Many Entisols are found in steep, rocky settings. However, Entisols of large river valleys and associated shore deposits provide cropland and habitat for millions of people worldwide.
Mollisols
These dark, fertile soils of grasslands and some hardwood forests are relatively high in humus and nitrogen. They are highly productive but may need lime to correct acidity.
Spodosols
With a high sand content, these soils are usually moist and moderately to strongly acidic. Add lime and fertilizers.
Ultisols
Soils of humid warm regions, Ultisols are often acidic and heavily weathered. When managed well, they can be very productive. Fertilizing and liming are needed.
Soil profile: A typical profile of Reddies sandy loam. Reddies soils are very deep and formed from material deposited by streams and consisting mainly of sand. They occur in mountain valleys of low and intermediate mountains, predominantly at the upper end of large flood plains throughout Buncombe County. (Soil Survey of Buncombe County, North Carolina; by Mark S. Hudson, Natural Resources Conservation Service)

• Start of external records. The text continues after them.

/-- Applies one relink message at its owner: the state, whether the slot changed, whether it was held. -/
def State.relinkOne (s : State) (core : Nat) (m : Message) : State × Bool × Bool :=
  let ctx := m.ctx
  let trm := hdrTrm m.hdr
  let node := relinkNode m.svc
  -- the link word found: that of the message's slot, of the principal for NFREE
  let found (pa : Nat) : Nat := s.nodeWord pa (((relinkSlot m.svc).getD 0) % 8 + 1)
  let fault (link : Nat) : State × Bool × Bool :=
    ((s.deviceFault ctx core 66 0
      [BitVec.ofNat 64 ((relinkSlot m.svc).getD node), BitVec.ofNat 64 link, Config.kindCode (relinkKind m.svc)]).termDone
        core m, false, false)
  match s.lineAt ctx node with
  | none => fault 0
  | some pa =>
    let h := s.nodeWord pa 0
    let isFix : Bool := match m.svc with | .fix .. => true | _ => false
    -- no write lands in a freed node (R328; log 105)
    if isFix ∧ s.nodeFree ctx node then (s.termDone core m, false, false)
    else if !headerOk node h ∨ s.netMarked ctx node 0 then fault (found pa)
    else
      match relinkSlot m.svc with
      | none =>
        let s := if hCons h then s else s.nodeWrite core pa 0 (h + 2 ^ 43)
        ((s.nodeCheck ctx node).termDone core m, false, false)
      | some x =>
        let i := x % 8 + 1
        if !portOk h x ∨ s.netMarked ctx node i then fault (found pa)
        else
          let l := lnkOf (s.nodeWord pa i)
          match relinkRow m.svc l with
          | .held => (s.holdRelink core m, false, true)
          | .fault => fault (found pa)
          | .act l' out drained written =>
            if drained ∧ hHcnt h = 0 then fault (found pa)
            else if s.lineTag pa ≠ 0 ∧ relinkFollows m.svc l then
              ((s.deviceFault ctx core 64 (s.lineTag pa) [BitVec.ofNat 64 (s.lineTag pa)]).termDone core m, false, false)
            else
            let s := if l' = l then s else s.nodeWrite core pa i l'.word
            let s := if drained then s.nodeWrite core pa 0 (h - 2 ^ 40) else s
            let s := out.foldl (fun s v => s.sendRelink core ctx trm v) s
            let s := match written with
              | some p => s.wireCheck core ctx trm x p h
              | none => s
            ((s.nodeCheck ctx node).termDone core m, l' != l, false)
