/-- The word of an instruction (R140 to R142, R149); none for an event. `pctlClear` and `pctlProgram` share
`pctlRead`'s word: their operation stands in a register (R191), so the decoder answers `pctlRead`. -/
def encode : Instr → Option Nat
  | .add x => Enc.r3 0x01 0 x | .sub x => Enc.r3 0x01 1 x | .mul x => Enc.r3 0x01 2 x
  | .mulh x => Enc.r3 0x01 3 x | .mulhn x => Enc.r3 0x01 4 x | .div x => Enc.r3 0x01 5 x
  | .divn x => Enc.r3 0x01 6 x | .rem x => Enc.r3 0x01 7 x | .remn x => Enc.r3 0x01 8 x
  | .and x => Enc.r3 0x02 0 x | .or x => Enc.r3 0x02 1 x | .xor x => Enc.r3 0x02 2 x
  | .andn x => Enc.r3 0x02 3 x | .orn x => Enc.r3 0x02 4 x
  | .shl x => Enc.r3 0x03 0 x | .shr x => Enc.r3 0x03 1 x | .sra x => Enc.r3 0x03 2 x
  | .rol x => Enc.r3 0x03 3 x | .ror x => Enc.r3 0x03 4 x
  | .min x => Enc.r3 0x04 0 x | .max x => Enc.r3 0x04 1 x | .minn x => Enc.r3 0x04 2 x
  | .maxn x => Enc.r3 0x04 3 x | .abs x => Enc.r2 0x04 4 x
  | .clz x => Enc.r2 0x05 0 x | .ctz x => Enc.r2 0x05 1 x | .popc x => Enc.r2 0x05 2 x
  | .bext x => Enc.r3 0x05 3 x
  | .bins x => some (Enc.rr 0x05 4 x.d.code x.a.code x.b.code x.c.code x.t.code)
  | .sext x => Enc.r2 0x05 5 x | .zext x => Enc.r2 0x05 6 x
  | .seq x => Enc.r3 0x06 0 x | .sne x => Enc.r3 0x06 1 x | .slt x => Enc.r3 0x06 2 x
  | .sle x => Enc.r3 0x06 3 x | .sltn x => Enc.r3 0x06 4 x | .slen x => Enc.r3 0x06 5 x
  | .sel d a b c => some (Enc.rr 0x06 6 d.code a.code b.code c.code 0)
  | .addi x => Enc.riw 0x08 x | .andi x => Enc.riw 0x09 x | .ori x => Enc.riw 0x0A x
  | .xori x => Enc.riw 0x0B x | .shli x => Enc.riw 0x0C x | .shri x => Enc.riw 0x0D x
  | .srai x => Enc.riw 0x0E x | .slti x => Enc.riw 0x0F x | .sltni x => Enc.riw 0x10 x
  | .li d imm => some (Enc.ri 0x11 0 d.code 0 0 imm.toNat)
  | .lih d a imm => some (Enc.ri 0x12 0 d.code a.code 0 imm.toNat)
  | .padd d a b => Enc.o3 0x14 0 0 d a b | .pfmt d a b => Enc.o3 0x15 0 0 d a b
  | .pget d a => Enc.o2 0x16 0 0 d a | .pstrip d a => Enc.o2 0x17 0 0 d a
  | .fadd d a b => Enc.o3 0x20 0 11 d a b | .fsub d a b => Enc.o3 0x20 1 11 d a b
  | .fmul d a b => Enc.o3 0x20 2 11 d a b | .fmin d a b => Enc.o3 0x20 3 11 d a b
  | .fmax d a b => Enc.o3 0x20 4 11 d a b | .fsgn d a b => Enc.o3 0x20 5 11 d a b
  | .ffma d a b c m => some (Enc.rr 0x21 m.code d.code a.code b.code c.code 11)
  | .feq d a b => Enc.o3 0x22 0 11 d a b | .flt d a b => Enc.o3 0x22 1 11 d a b
  | .fle d a b => Enc.o3 0x22 2 11 d a b
  | .fcvt d a t toF32 sat m =>
    some (Enc.rr 0x23 (Enc.bit toF32 * 8 + Enc.bit sat * 4 + m.code) d.code a.code 0 0 t.code)
  | .fcls d a => Enc.o2 0x24 0 11 d a
  | .beq x => Enc.brw 0 x | .bne x => Enc.brw 1 x | .blt x => Enc.brw 2 x | .bge x => Enc.brw 3 x
  | .bltn x => Enc.brw 4 x | .bgen x => Enc.brw 5 x
  | .jmp h off => some (Enc.br 0x29 0 0 0 h.code off.toNat)
  | .jal d h off => some (Enc.br 0x29 1 d.code 0 h.code off.toNat)
  | .jr d a => Enc.o2 0x2A 0 0 d a
  | .loopReg a n => some (Enc.ri 0x2B 0 0 a.code 0 n.toNat)
  | .loopImm count n => some (Enc.ri 0x2B 1 0 0 0 (count.toNat * 2 ^ 12 + n.toNat))
  | .blk sig => some (Enc.ri 0x2C 0 0 0 0 sig.toNat)
  | .nop => some (Enc.rr 0x2D 0 0 0 0 0 0)
  | .ld x => Enc.memw 0x30 x | .st x => Enc.memw 0x31 x
  | .ldp x => Enc.pairw 0x32 x | .stp x => Enc.pairw 0x33 x
  | .ltag d a => Enc.o2 0x34 0 0 d a
  | .tset a b => some (Enc.rr 0x35 0 0 a.code b.code 0 0)
  | .tclr a => some (Enc.rr 0x36 0 0 a.code 0 0 0)
  | .trap code => some (Enc.ri 0x38 0 0 0 0 code.toNat)
  | .sysResume a => some (Enc.ri 0x39 0 0 a.code 0 0)
  | .sysKill a => some (Enc.ri 0x39 0 0 a.code 0 1)
  | .sysState d a => some (Enc.ri 0x39 0 d.code a.code 0 2)
  | .eretRetry a => some (Enc.rr 0x3A 0 0 a.code 0 0 0)
  | .eretNext a => some (Enc.rr 0x3A 1 0 a.code 0 0 0)
  | .eretKill a => some (Enc.rr 0x3A 2 0 a.code 0 0 0)
  | .gsr d num => some (Enc.sys 0x3B d.code 0 num.toNat)
  | .ssr num a => some (Enc.sys 0x3C 0 a.code num.toNat)
  | .tlbiPage x => Enc.tlbiw 0 x | .tlbiCtx x => Enc.tlbiw 1 x | .tlbiAll x => Enc.tlbiw 2 x
  | .dbgb a => some (Enc.rr 0x3E 0 0 a.code 0 0 0)
  | .dump d a b => Enc.o3 0x3F 0 0 d a b
  | .pctlRead d a b => Enc.o3 0x3F 1 0 d a b
  | .ldg x => Enc.gloadw 0x40 x | .stg x => Enc.gstorew 0x41 x
  | .wtvEq x => Enc.wtvw 0 x | .wtvNe x => Enc.wtvw 1 x
  | .pref b i s off => some (Enc.mem 0x43 0 0 b.val i.val s.val 0 off.toNat)
  | .ldvEq q b v t off => some (Enc.mem 0x44 0 (64 + q.val) b.val v.val 0 t.code off.toNat)
  | .ldvLe q b v t off => some (Enc.mem 0x44 1 (64 + q.val) b.val v.val 0 t.code off.toNat)
  | .stv d b t off => some (Enc.mem 0x45 0 d.val b.val 0 0 t.code off.toNat)
  | .stvAt d b e t off => some (Enc.mem 0x45 1 d.val b.val e.val 0 t.code off.toNat)
  | .vfloor a b => Enc.gw 0x46 0 0 a.val b.val 0 | .vclose a => Enc.gw 0x47 0 0 a.val 0 0
  | .get x => Enc.gw 0x48 0 x.d.val x.a.val x.b.val x.c.val
  | .put x => Enc.gw 0x49 0 x.d.val x.a.val x.b.val x.c.val
  | .ccset c a => Enc.gw 0x4A 0 c.val a.val 0 0 | .ccwait c => Enc.gw 0x4B 0 c.val 0 0 0
  | .amoAdd x => Enc.amow 0x50 0 x | .amoFadd x => Enc.amow 0x50 1 x | .amoMin x => Enc.amow 0x50 2 x
  | .amoMax x => Enc.amow 0x50 3 x | .amoAnd x => Enc.amow 0x50 4 x | .amoOr x => Enc.amow 0x50 5 x
  | .amoXor x => Enc.amow 0x50 6 x | .amoSwap x => Enc.amow 0x50 7 x | .amoCas x => Enc.amow 0x50 8 x
  | .amoNrAdd x => Enc.amow 0x50 16 x | .amoNrFadd x => Enc.amow 0x50 17 x
  | .amoNrMin x => Enc.amow 0x50 18 x | .amoNrMax x => Enc.amow 0x50 19 x
  | .amoNrAnd x => Enc.amow 0x50 20 x | .amoNrOr x => Enc.amow 0x50 21 x
  | .amoNrXor x => Enc.amow 0x50 22 x | .amoNrSwap x => Enc.amow 0x50 23 x
  | .vamoAdd x => Enc.vamow 0 x | .vamoFadd x => Enc.vamow 1 x | .vamoMin x => Enc.vamow 2 x
  | .vamoMax x => Enc.vamow 3 x | .vamoAnd x => Enc.vamow 4 x | .vamoOr x => Enc.vamow 5 x
  | .vamoXor x => Enc.vamow 6 x | .vamoSwap x => Enc.vamow 7 x
  | .logp x => Enc.gw 0x52 0 0 x.a.val x.b.val x.c.val
  | .mrg d => Enc.gw 0x53 0 d.val 0 0 0
  | .fenceH => Enc.gw 0x54 0 0 0 0 0 | .fenceD => Enc.gw 0x54 1 0 0 0 0 | .fenceS => Enc.gw 0x54 2 0 0 0 0
  | .jset x => Enc.gw 0x55 0 0 x.a.val x.b.val x.c.val
  | .arr a => Enc.gw 0x56 0 0 a.val 0 0 | .kpass a b => Enc.gw 0x57 0 0 a.val b.val 0
  | .kqry d a => Enc.gw 0x58 0 d.val a.val 0 0 | .lkel a b => Enc.gw 0x59 0 0 a.val b.val 0
  | .lkex => Enc.gw 0x5A 0 0 0 0 0 | .lkab a => Enc.gw 0x5B 0 0 a.val 0 0
  | .scst x => Enc.gstorew 0x5C x | .scld x => Enc.gloadw 0x5D x
  | .scamoAdd x => Enc.amow 0x5E 0 x | .scamoFadd x => Enc.amow 0x5E 1 x
  | .scamoMin x => Enc.amow 0x5E 2 x | .scamoMax x => Enc.amow 0x5E 3 x
  | .scamoAnd x => Enc.amow 0x5E 4 x | .scamoOr x => Enc.amow 0x5E 5 x
  | .scamoXor x => Enc.amow 0x5E 6 x | .scamoSwap x => Enc.amow 0x5E 7 x
  | .scamoCas x => Enc.amow 0x5E 8 x
  | .send a b => Enc.gw 0x60 0 0 a.val b.val 0 | .sendo a b c => Enc.gw 0x60 1 0 a.val b.val c.val
  | .spawn x => Enc.gw 0x61 0 x.d.val x.a.val x.b.val x.c.val | .done => Enc.gw 0x62 0 0 0 0 0
  | .tagen d a b => Enc.gw 0x63 0 d.val a.val b.val 0 | .tagp d => Enc.gw 0x63 1 d.val 0 0 0
  | .tsset x => Enc.gw 0x64 0 0 x.a.val x.b.val x.c.val | .gsync a b => Enc.gw 0x65 0 0 a.val b.val 0
  | .nalloc d a => Enc.gw 0x66 0 d.val a.val 0 0 | .nfree a => Enc.gw 0x66 1 0 a.val 0 0
  | .rlk a b => Enc.gw 0x67 0 0 a.val b.val 0 | .rfuse a b => Enc.gw 0x67 1 0 a.val b.val 0
  | .meet a b => Enc.gw 0x68 0 0 a.val b.val 0
  | .tshr a => Enc.gw 0x69 0 0 a.val 0 0 | .tdrop a => Enc.gw 0x69 1 0 a.val 0 0
  | .tseal a => Enc.gw 0x69 2 0 a.val 0 0
  | .dpush d a b => Enc.gw 0x6A 0 d.val a.val b.val 0 | .dpop d => Enc.gw 0x6A 1 d.val 0 0 0
  | .dsplit d => Enc.gw 0x6B 0 d.val 0 0 0 | .dsteal d a => Enc.gw 0x6C 0 d.val a.val 0 0
  | .dlen d => Enc.gw 0x6D 0 d.val 0 0 0
  | .vadd x => Enc.v3 0x80 x | .vsub x => Enc.v3 0x81 x | .vmul x => Enc.v3 0x82 x
  | .vfma x => Enc.v4 0x83 x | .vfms x => Enc.v4 0x84 x | .vmin x => Enc.v3 0x85 x
  | .vmax x => Enc.v3 0x86 x | .vabs x => Enc.v2 0x87 0 x | .vneg x => Enc.v2 0x88 0 x
  | .vrcp x => Enc.v2 0x89 0 x | .vrsq x => Enc.v2 0x8A 0 x | .vexp x => Enc.v2 0x8B 0 x
  | .vtanh x => Enc.v2 0x8C 0 x
  | .vcvt x =>
    some (Enc.eng 0x8D (x.src.code * 4) x.d.val x.a.val 0 (x.part.val * 2 + Enc.bit x.sat) x.gates
      (Enc.low x.t.code x.pred.val x.mode.code))
  | .vand x => Enc.v3 0x8E x | .vor x => Enc.v3 0x8F x | .vxor x => Enc.v3 0x90 x
  | .vshl x => Enc.v3 0x91 x | .vshr x => Enc.v3 0x92 x | .vsra x => Enc.v3 0x93 x
  | .vcmpEq x => Enc.vcmp 0 x | .vcmpNe x => Enc.vcmp 1 x | .vcmpLt x => Enc.vcmp 2 x
  | .vcmpLe x => Enc.vcmp 3 x
  | .vsel x => some (Enc.eng 0x95 0 x.d.val x.a.val x.b.val x.m.val x.gates (Enc.low x.t.code 0 0))
  | .vmov x => Enc.v2 0x96 0 x
  | .vmovGm x => some (Enc.eng 0x96 1 x.d.val x.a.val 0 0 x.gates 0)
  | .vmovMm x => Enc.maskw 0x96 2 x | .vmovMq x => Enc.maskw 0x96 3 x
  | .vbcast x => some (Enc.eng 0x97 0 x.d.val x.a.val 0 0 x.gates (Enc.low x.t.code x.pred.val 0))
  | .vext x => some (Enc.eng 0x98 0 0 x.a.val 0 x.index.val x.gates (Enc.low x.t.code 0 0))
  | .vld x => Enc.vmem 0x99 x | .vst x => Enc.vmem 0x9A x | .vldx x => Enc.vidx 0x9B x
  | .vstx x => Enc.vidx 0x9C x | .vldf x => Enc.vmem 0x9D x | .vstf x => Enc.vmem 0x9E x
  | .vpack x =>
    some (Enc.eng 0x9F (Enc.bit x.sat) x.d.val x.a.val x.b.val 0 x.gates (Enc.low 14 0 (Enc.bit x.l)))
  | .vunpk x => some (Enc.eng 0xA0 0 x.d.val x.a.val 0 0 x.gates (Enc.low 11 0 (Enc.bit x.l)))
  | .vredsum x => Enc.v4 0xA1 x | .vredmax x => Enc.v2 0xA2 0 x | .vredmin x => Enc.v2 0xA3 0 x
  | .vdot x => Enc.v4 0xA4 x | .vperm x => Enc.v3 0xA5 x
  | .vrot x =>
    some (Enc.eng 0xA6 0 x.d.val x.a.val x.b.val 0 x.gates (Enc.low x.t.code x.pred.val 0))
  | .vtopk x => Enc.vlit 0xA7 11 x | .vsig x => Enc.vlit 0xA8 10 x
  | .mand x => Enc.maskw 0xA9 0 x | .mor x => Enc.maskw 0xAA 0 x | .mnot x => Enc.maskw 0xAB 0 x
  | .mpop x => Enc.maskw 0xAC 0 x | .mfirst x => Enc.maskw 0xAD 0 x
  | .mmz d g => some (Enc.eng 0xC0 0 d.code 0 0 0 g 0)
  | .mma x => Enc.mmul 0xC1 x | .mld x => Enc.mmem 0xC2 x | .mst x => Enc.mmem 0xC3 x
  | .mmv x => Enc.mmul 0xC4 x | .msp x => Enc.mmul 0xC5 x
  | .mdir x => some (Enc.eng 0xC6 0 0 x.a.val 0 0 x.gates (Enc.mlow x.t false false false .rne))
  | .mdirPush x => some (Enc.eng 0xC6 1 0 x.a.val 0 0 x.gates (Enc.mlow x.t false false false .rne))
  | .msclRow x => some (Enc.eng 0xC7 0 x.d.code x.a.val 0 0 x.gates (Enc.mlow .none false x.h x.sat x.mode))
  | .msclCol x => some (Enc.eng 0xC7 1 x.d.code x.a.val 0 0 x.gates (Enc.mlow .none false x.h x.sat x.mode))
  | .msclAll x => some (Enc.eng 0xC7 2 x.d.code x.a.val 0 0 x.gates (Enc.mlow .none false x.h x.sat x.mode))
  | .mrdRow x => some (Enc.eng 0xC8 0 x.d.val x.a.code 0 x.i.val x.gates 0)
  | .mrdCol x => some (Enc.eng 0xC8 1 x.d.val x.a.code 0 x.i.val x.gates 0)
  | .mrdEl x => some (Enc.eng 0xC8 2 0 x.a.code x.b.val 0 x.gates (Enc.mlow .none false x.h false .rne))
  | .cpy x => some (Enc.eng 0xE0 0 x.d.val x.a.val x.b.val x.c.val x.gates (Enc.spaces x.dsp x.ssp 0))
  | .cpyx2d x => some (Enc.eng 0xE1 0 x.d.val x.a.val x.b.val x.c.val x.gates (Enc.spaces x.dsp x.ssp 0))
  | .cpyx3d x => some (Enc.eng 0xE1 1 x.d.val x.a.val x.b.val x.c.val x.gates (Enc.spaces x.dsp x.ssp 0))
  | .cpyc x =>
    some (Enc.eng 0xE2 0 x.d.val x.a.val x.b.val 0 x.gates
      (Enc.spaces x.dsp x.ssp (Enc.bit x.sat * 4 + x.mode.code)))
  | .cfill x => some (Enc.eng 0xE3 0 x.d.val x.a.val x.b.val 0 x.gates (Enc.spaces x.dsp false x.lw.val))
  | .gset g cmd a b => some (Enc.gatew 0xE8 (Enc.bit cmd) 0 a.val b.val g.val 0)
  | .gadd g a => some (Enc.gatew 0xE9 0 0 a.val 0 g.val 0)
  | .gwt g p => some (Enc.gatew 0xEA 0 0 0 0 g.val (Enc.bit p * 0x200))
  | .gpoll d g => some (Enc.gatew 0xEB 0 d.val 0 0 g.val 0)
  | .pjld a g => some (Enc.eng 0xF0 0 0 a.val 0 0 g 0)
  | .kst x => Enc.att 0xF1 0 x | .qsig x => Enc.att 0xF2 0 x
  | .bgat x => Enc.att 0xF3 0 x | .bgatH1 x => Enc.att 0xF3 1 x
  | .psum x => some (Enc.eng 0xF4 0 x.d.val x.a.val 0 x.rows.val x.gates x.dcode.val)
  | .pbnd x => some (Enc.eng 0xF5 0 (x.half.val * 2) x.a.val x.b.val x.c.val x.gates x.dcode.val)
  | .pgatPg x => Enc.att 0xF6 0 x | .pgatTok x => Enc.att 0xF6 1 x
  | _ => none

end Sys2Proof
end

Landscape: Burley tobacco and corn in an area of Dellwood-Reddies complex, 0 to 3 percent slopes, occasionally flooded, Reddies soil produces high crop yields when properly managed. (Soil Survey of Yancey County, North Carolina; by Bruce P. Smith, Jr., Natural Resources Conservation Service)
The Reddies series consists of moderately well drained, moderately rapidly permeable soils on flood plains in the Southern Blue Ridge mountains, MLRA 130B. They formed in recent alluvium that is loamy in the upper part and is moderately deep to sandy strata containing more than 35 percent by volume gravel and/or cobbles. Slope ranges from 0 to 3 percent. Near the type location, mean annual temperature is 56 degrees F. and mean annual precipitation is 49 inches.
TAXONOMIC CLASS: Coarse-loamy over sandy or sandy-skeletal, mixed, superactive, mesic Oxyaquic Humudepts
Solum thickness ranges from 20 to 39 inches. The soil is underlain within depths of 20 to 40 inches, by horizons that contain more than 35 percent gravel and/or cobbles. The coarse-loamy material above the C horizon averages less than 50 percent fine and coarser sand. Rock fragments, dominantly gravel size are in the A and B horizons of some pedons, but comprise less than 35 percent by volume. Reaction ranges from very strongly acid to neutral. Content of mica flakes is few to many.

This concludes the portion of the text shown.